The thought of cycling back over the story forever adding little bits and pieces, and inspecting my work retrospectively feels incongruous to any progress so I have baulked at moving forward until I get some things straight in my mind. Yes, I’ll have to go back over my work continuously as I keep writing but I want to do it in such a way that I’m present with where I’m at in the story telling. Chunking together bits and pieces out of sync with their place in the narrative has felt disjointed when I’ve tried that approach before. Writing as I am now chronologically with the bones of the narrative at my side to refer to as a map feels right. I feel like I’m on an adventure because there’s a large unknown element in the writing of it, but I also feel like I know the way.

Pausing to go over my research and add to has opened up the structure creating a narrative that moves through the story in parts much better than I had roughed out to begin with. Revisiting my research with fresh eyes has introduced a new depth to the protagonist who has gone from being a sketchy character in parts to a complex individual who I hope to do justice to by documenting their struggle with the human condition.

I’m learning a lot. I have notes to write in the chapter outlines, story points to add, and new layers of dimension to add to my protagonist. The time researching has been very helpful.

Balance, routine and going with the flow

Taking time away from the spurt of writing that I had done provided perspective on where I’m at. Reading back over what I had worked on in the space of a short week left me feeling good. It was difficult to keep up the pace that I had been working at, it wasn’t sustainable for keeping in mind the big picture of what I’m doing. No doubt though, it was good to get through a chunk of writing – I got a lot of work done in those few days. It’ll have to be refined and edited further but it’s good for now, and because I got so much done I can see better what I’m establishing in regard to both the project and process.

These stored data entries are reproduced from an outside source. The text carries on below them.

theorem touches_execTapReset (s : State) :
    TouchesRes mPkg s (execTapReset s) := by
  unfold execTapReset
  (try dsimp only)
  repeat' (first
    | refine Touches.res ?_
    | with_reducible exact Touches.refl _ _
    | ((with_reducible apply Touches.stepBy 0x40000000000000 (touches_State.tapIr _ _)); · decide))

/-! ### Machine/PlanCmds.lean -/

theorem touches_execPlanLoad (v : Word) (s : State) :
    TouchesRes (mEvent ||| mStaged ||| mPlan) s (execPlanLoad v s) := by
  unfold execPlanLoad
  (try dsimp only)
  repeat' (first
    | refine Touches.res ?_
    | with_reducible exact Touches.refl _ _
    | ((with_reducible apply touches_State.hostWr ?_ _ _ _ _ _ _ ?_); (· decide); intro v t; try dsimp only)
    | ((with_reducible apply Touches.stepBy 0x406842 (touches_State.wrPlanCmd _ _)); · decide)
    | ((intro t b); try dsimp only))

theorem touches_execPlanFetchDone (img : HostRead) (s : State) :
    TouchesRes (mEvent ||| mPlan) s (execPlanFetchDone img s) := by
  unfold execPlanFetchDone
  (try dsimp only)
  repeat' (first
    | refine Touches.res ?_
    | with_reducible exact Touches.refl _ _
    | ((with_reducible apply Touches.stepBy 0x406842 (touches_State.planFetchDone _ _)); · decide)
    | ((with_reducible apply touches_State.live _ _ ?_); intro t; try dsimp only)
    | ((intro t b); try dsimp only))

theorem touches_execPlanActivate (v : Word) (s : State) :
    TouchesRes (mEvent ||| mStaged ||| mPlan) s (execPlanActivate v s) := by
  unfold execPlanActivate
  (try dsimp only)
  repeat' (first
    | refine Touches.res ?_
    | with_reducible exact Touches.refl _ _
    | ((with_reducible apply touches_State.hostWr ?_ _ _ _ _ _ _ ?_); (· decide); intro v t; try dsimp only)
    | ((with_reducible apply Touches.stepBy 0x406842 (touches_State.wrPlanCmd _ _)); · decide)
    | ((intro t b); try dsimp only))

theorem touches_execPlanAbort (v : Word) (s : State) :
    TouchesRes (mEvent ||| mStaged ||| mPlan) s (execPlanAbort v s) := by
  unfold execPlanAbort
  (try dsimp only)
  repeat' (first
    | refine Touches.res ?_
    | with_reducible exact Touches.refl _ _
    | ((with_reducible apply touches_State.hostWr ?_ _ _ _ _ _ _ ?_); (· decide); intro v t; try dsimp only)
    | ((with_reducible apply Touches.stepBy 0x406842 (touches_State.wrPlanCmd _ _)); · decide)
    | ((intro t b); try dsimp only))

theorem touches_execPlanDiscard (v : Word) (s : State) :
    TouchesRes (mEvent ||| mStaged ||| mPlan) s (execPlanDiscard v s) := by
  unfold execPlanDiscard
  (try dsimp only)
  repeat' (first
    | refine Touches.res ?_
    | with_reducible exact Touches.refl _ _
    | ((with_reducible apply touches_State.hostWr ?_ _ _ _ _ _ _ ?_); (· decide); intro v t; try dsimp only)
    | ((with_reducible apply Touches.stepBy 0x406842 (touches_State.wrPlanCmd _ _)); · decide)
    | ((intro t b); try dsimp only))

theorem touches_execPlanStop (v : Word) (s : State) :
    TouchesRes (mEvent ||| mStaged ||| mPlan) s (execPlanStop v s) := by
  unfold execPlanStop
  (try dsimp only)
  repeat' (first
    | refine Touches.res ?_
    | with_reducible exact Touches.refl _ _
    | ((with_reducible apply touches_State.hostWr ?_ _ _ _ _ _ _ ?_); (· decide); intro v t; try dsimp only)
    | ((with_reducible apply Touches.stepBy 0x406842 (touches_State.wrPlanCmd _ _)); · decide)
    | ((intro t b); try dsimp only))

theorem touches_execPlanCommit (s : State) :
    TouchesRes 0xbc3ffffff7ffc6 s (execPlanCommit s) := by
  unfold execPlanCommit
  (try dsimp only)
  repeat' (first
    | refine Touches.res ?_
    | with_reducible exact Touches.refl _ _
    | ((with_reducible apply Touches.stepBy 0xbc3ffffff7ffc6 (touches_State.planCommit _)); · decide)
    | ((with_reducible apply touches_State.live _ _ ?_); intro t; try dsimp only)
    | ((with_reducible apply touches_State.clocked _ _ ?_); intro t; try dsimp only)
    | ((intro t b); try dsimp only))

theorem touches_execPlanStopCommit (s : State) :
    TouchesRes (mEvent ||| mAct ||| mTime ||| mFreeCtr ||| mStore ||| mCtxs ||| mBillets ||| mPorts ||| mAside ||| mBadLines ||| mPlan ||| mTdc ||| mDdc ||| mXfm ||| mStreams ||| mFrames ||| mDet ||| mDen ||| mLt ||| mFm ||| mAu ||| mReplay ||| mTurf ||| mClusters ||| mStk ||| mCmp ||| mGlb) s (execPlanStopCommit s) := by
  unfold execPlanStopCommit
  (try dsimp only)
  repeat' (first
    | refine Touches.res ?_
    | with_reducible exact Touches.refl _ _
    | ((with_reducible apply Touches.stepBy 0xb00f1bf157eec6 (touches_State.planStopCommit _)); · decide)
    | ((with_reducible apply touches_State.live _ _ ?_); intro t; try dsimp only)
    | ((with_reducible apply touches_State.clocked _ _ ?_); intro t; try dsimp only)
    | ((intro t b); try dsimp only))

theorem touches_execPcommitGo (v : Word) (s : State) :
    TouchesRes (mEvent ||| mAct ||| mStaged) s (execPcommitGo v s) := by
  unfold execPcommitGo
  (try dsimp only)
  repeat' (first
    | refine Touches.res ?_
    | with_reducible exact Touches.refl _ _
    | ((with_reducible apply touches_State.hostWr ?_ _ _ _ _ _ _ ?_); (· decide); intro v t; try dsimp only)
    | ((with_reducible apply Touches.stepBy 0x6846 (touches_State.wrPcommit _ _)); · decide)
    | ((intro t b); try dsimp only))

theorem touches_execParamCommit (s : State) :
    TouchesRes 0xbc3ffffff7ffc6 s (execParamCommit s) := by
  unfold execParamCommit
  (try dsimp only)
  repeat' (first
    | refine Touches.res ?_
    | with_reducible exact Touches.refl _ _
    | ((with_reducible apply Touches.stepBy 0xbc3ffffff7ffc6 (touches_State.paramCommit _)); · decide)
    | ((with_reducible apply touches_State.live _ _ ?_); intro t; try dsimp only)
    | ((with_reducible apply touches_State.clocked _ _ ?_); intro t; try dsimp only)
    | ((intro t b); try dsimp only))

/-! ### Machine/StkCmds.lean -/

theorem touches_execStkCmdQueue (v : Word) (s : State) :
    TouchesRes (mRegs ||| mStaged ||| mStk) s (execStkCmdQueue v s) := by
  unfold execStkCmdQueue
  (try dsimp only)
  repeat' (first
    | refine Touches.res ?_
    | with_reducible exact Touches.refl _ _
    | ((with_reducible apply Touches.stepBy 0x10000000000002 (touches_State.wrStkCmd _ _)); · decide)
    | ((with_reducible apply touches_State.hostWr ?_ _ _ _ _ _ _ ?_); (· decide); intro v t; try dsimp only)
    | ((intro t b); try dsimp only))

theorem touches_execStkNop (s : State) :
    TouchesRes (mEvent ||| mFreeCtr ||| mStk) s (execStkNop s) := by
  unfold execStkNop
  (try dsimp only)
  repeat' (first
    | refine Touches.res ?_
    | with_reducible exact Touches.refl _ _
    | ((with_reducible apply Touches.stepBy 0x10000000006a42 (touches_State.stkNop _)); · decide)
    | ((with_reducible apply touches_State.live _ _ ?_); intro t; try dsimp only)
    | ((intro t b); try dsimp only))

theorem touches_execFlashRead (s : State) :
    TouchesRes (mEvent ||| mFreeCtr ||| mStk) s (execFlashRead s) := by
  unfold execFlashRead
  (try dsimp only)
  repeat' (first
    | refine Touches.res ?_
    | with_reducible exact Touches.refl _ _
    | ((with_reducible apply Touches.stepBy 0x10000000006a42 (touches_State.stkFlashRead _)); · decide)
    | ((with_reducible apply touches_State.live _ _ ?_); intro t; try dsimp only)
    | ((intro t b); try dsimp only))

theorem touches_execFlashUpdate (img : HostRead) (ok : Bool) (s : State) :
    TouchesRes (mEvent ||| mFreeCtr ||| mFlash ||| mCal ||| mStk) s (execFlashUpdate img ok s) := by
  unfold execFlashUpdate
  (try dsimp only)
  repeat' (first
    | refine Touches.res ?_
    | with_reducible exact Touches.refl _ _
    | ((with_reducible apply Touches.stepBy 0x10000008007a42 (touches_State.stkFlashUpdate _ _ _)); · decide)
    | ((with_reducible apply touches_State.live _ _ ?_); intro t; try dsimp only)
    | ((intro t b); try dsimp only))

theorem touches_execCalStore (s : State) :
    TouchesRes (mEvent ||| mFreeCtr ||| mFlash ||| mCal ||| mStk) s (execCalStore s) := by
  unfold execCalStore
  (try dsimp only)
  repeat' (first
    | refine Touches.res ?_
    | with_reducible exact Touches.refl _ _
    | ((with_reducible apply Touches.stepBy 0x10000008007a42 (touches_State.stkCalStore _)); · decide)
    | ((with_reducible apply touches_State.live _ _ ?_); intro t; try dsimp only)
    | ((intro t b); try dsimp only))

theorem touches_execKeyProvision (data : HostRead) (ok : Bool) (s : State) :
    TouchesRes (mEvent ||| mFreeCtr ||| mStk) s (execKeyProvision data ok s) := by
  unfold execKeyProvision
  (try dsimp only)
  repeat' (first
    | refine Touches.res ?_
    | with_reducible exact Touches.refl _ _
    | ((with_reducible apply Touches.stepBy 0x10000000006a42 (touches_State.stkKeyProvision _ _ _)); · decide)
    | ((with_reducible apply touches_State.live _ _ ?_); intro t; try dsimp only)
    | ((intro t b); try dsimp only))

theorem touches_execKeyLock (ok : Bool) (s : State) :
    TouchesRes (mEvent ||| mFreeCtr ||| mStk) s (execKeyLock ok s) := by
  unfold execKeyLock
  (try dsimp only)
  repeat' (first
    | refine Touches.res ?_
    | with_reducible exact Touches.refl _ _
    | ((with_reducible apply Touches.stepBy 0x10000000006a42 (touches_State.stkKeyLock _ _)); · decide)
    | ((with_reducible apply touches_State.live _ _ ?_); intro t; try dsimp only)
    | ((intro t b); try dsimp only))

theorem touches_execSvnCommit (ok : Bool) (s : State) :
    TouchesRes (mEvent ||| mFreeCtr ||| mStk) s (execSvnCommit ok s) := by
  unfold execSvnCommit
  (try dsimp only)
  repeat' (first
    | refine Touches.res ?_
    | with_reducible exact Touches.refl _ _
    | ((with_reducible apply Touches.stepBy 0x10000000006a42 (touches_State.stkSvnCommit _ _)); · decide)
    | ((with_reducible apply touches_State.live _ _ ?_); intro t; try dsimp only)
    | ((intro t b); try dsimp only))

theorem touches_execSecureEnable (ok : Bool) (s : State) :
    TouchesRes (mEvent ||| mFreeCtr ||| mStk) s (execSecureEnable ok s) := by
  unfold execSecureEnable
  (try dsimp only)
  repeat' (first
    | refine Touches.res ?_
    | with_reducible exact Touches.refl _ _
    | ((with_reducible apply Touches.stepBy 0x10000000006a42 (touches_State.stkSecureEnable _ _)); · decide)
    | ((with_reducible apply touches_State.live _ _ ?_); intro t; try dsimp only)
    | ((intro t b); try dsimp only))

theorem touches_execStkCancel (v : Word) (s : State) :
    TouchesRes (mEvent ||| mStaged ||| mFreeCtr ||| mStk) s (execStkCancel v s) := by
  unfold execStkCancel
  (try dsimp only)
  repeat' (first
    | refine Touches.res ?_
    | with_reducible exact Touches.refl _ _
    | ((with_reducible apply Touches.stepBy 0x10000000006a42 (touches_State.wrStkCancel _ _)); · decide)
    | ((with_reducible apply touches_State.hostWr ?_ _ _ _ _ _ _ ?_); (· decide); intro v t; try dsimp only)
    | ((intro t b); try dsimp only))

theorem touches_execStkCsEccError (bad patch : Bool) (s : State) :
    TouchesRes (mEvent ||| mAct ||| mCtxs ||| mBillets ||| mPlan ||| mCnv ||| mCal ||| mDdc ||| mXfm ||| mTq ||| mBus ||| mDecs ||| mNet ||| mAve ||| mRst ||| mGlb) s (execStkCsEccError bad patch s) := by
  unfold execStkCsEccError
  (try dsimp only)
  repeat' (first
    | refine Touches.res ?_
    | with_reducible exact Touches.refl _ _
    | ((with_reducible apply touches_State.live _ _ ?_); intro t; try dsimp only)
    | ((with_reducible apply Touches.stepBy 0x8830a43a41e846 (touches_State.csError _ _ _)); · decide)
    | ((intro t b); try dsimp only))

theorem touches_execStkWatchdog (s : State) :
    TouchesRes (mEvent ||| mAct ||| mCtxs ||| mBillets ||| mPlan ||| mCnv ||| mCal ||| mDdc ||| mXfm ||| mTq ||| mBus ||| mDecs ||| mNet ||| mAve ||| mRst ||| mGlb) s (execStkWatchdog s) := by
  unfold execStkWatchdog
  (try dsimp only)
  repeat' (first
    | refine Touches.res ?_
    | with_reducible exact Touches.refl _ _
    | ((with_reducible apply Touches.stepBy 0x8830a43a41e846 (touches_State.watchdog _)); · decide)
    | ((with_reducible apply touches_State.live _ _ ?_); intro t; try dsimp only)
    | ((intro t b); try dsimp only))

theorem touches_execPorstAssert (p : ResetPin) (s : State) :
    TouchesRes 0xffffffffffe59e s (execPorstAssert p s) := by
  unfold execPorstAssert
  (try dsimp only)
  repeat' (first
    | refine Touches.res ?_
    | with_reducible exact Touches.refl _ _
    | ((with_reducible apply Touches.stepBy 0xffffffffffe59e (touches_State.resetAssert _ _)); · decide))

theorem touches_execPorstRelease (p : ResetPin) (bootsel : Fin 4) (smbAddr : Fin 8) (s : State) :
    TouchesRes (mRegs ||| mStk ||| mPkg ||| mGlb) s (execPorstRelease p bootsel smbAddr s) := by
  unfold execPorstRelease
  (try dsimp only)
  repeat' (first
    | refine Touches.res ?_
    | with_reducible exact Touches.refl _ _
    | ((with_reducible apply Touches.stepBy 0xd0000000000002 (touches_State.resetRelease _ _ _ _)); · decide))

theorem touches_execBootStepEnd (e : BootEnd) (s : State) :
    TouchesRes (mEvent ||| mStore ||| mCtxs ||| mBillets ||| mBadLines ||| mClk ||| mCnv ||| mStk ||| mGlb) s (execBootStepEnd e s) := by
  unfold execBootStepEnd
  (try dsimp only)
  repeat' (first
    | refine Touches.res ?_
    | with_reducible exact Touches.refl _ _
    | ((with_reducible apply Touches.stepBy 0x9000000231ec42 (touches_State.bootStep _ _)); · decide))

theorem touches_execEvtRelease (v : Word) (s : State) :
    TouchesRes (mEvent ||| mStaged) s (execEvtRelease v s) := by
  unfold execEvtRelease
  (try dsimp only)
  repeat' (first
    | refine Touches.res ?_
    | with_reducible exact Touches.refl _ _
    | ((with_reducible apply touches_State.hostWr ?_ _ _ _ _ _ _ ?_); (· decide); intro v t; try dsimp only)
    | ((with_reducible apply Touches.stepBy 0x6842 (touches_State.wrRingIdx _ _)); · decide)
    | ((intro t b); try dsimp only))

theorem touches_execRingEnWrite (v : Word) (s : State) :
    TouchesRes (mEvent ||| mStaged) s (execRingEnWrite v s) := by
  unfold execRingEnWrite
  (try dsimp only)
  repeat' (first
    | refine Touches.res ?_
    | with_reducible exact Touches.refl _ _
    | ((with_reducible apply touches_State.hostWr ?_ _ _ _ _ _ _ ?_); (· decide); intro v t; try dsimp only)
    | ((with_reducible apply Touches.stepBy 0x6842 (touches_State.wrEvtCtrl _ _)); · decide)
    | ((intro t b); try dsimp only))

It was difficult to come to terms with the gap that I created by stopping for a few days. I felt like a failure but realise that I should leave the drama for the novel and accept that I can only keep up an intensity like that for stretches of a few days. Working like that had my mind swimming in words, and images, and ideas, and I was too close to everything to see clearly what I was doing. It had to stop, at least for some breathing space. Returning with fresh eyes was an intimidating idea because I’d stepped away when I was no longer able to see where I was at so when I stepped back in again to pick up where I left off, I expected to be disappointed.

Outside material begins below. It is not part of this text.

-- ==== Sys2Proof/Laws/Exec.lean ====
section
/-! SUPPORT. What a command can touch at most, and that every command goes on: these are to be cited in place of unfolding a meaning. -/

set_option Elab.async false

namespace Sys2Proof.Machine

When I took a step back from writing I struggled with guilt at the idea that I had failed because I couldn’t keep up a constant pace. I’m really annoyed now that I even let it bother me because it’s delusional to think that anything can be accomplished with mechanical regularity by a human being, especially a creative task. I got caught up in the notion that balance and consistency mean doing things without any variation; yet I know that theory and practice are two very separate things in reality.

Striking a balance is perhaps harder than establishing a routine. Balance with anything from minuscule amounts to gigantic proportions can be achieved so I’m left rolling my eyes at the headspace wasted over theorising a conceptual idea to apply to my writing practice. It’s a waste of my time – I have writing to do!

From this point on my focus is shifting to what I have to do rather than how to do it. I’ve discovered that part of ‘going with the flow’ of creativity is feeling it not forcing it.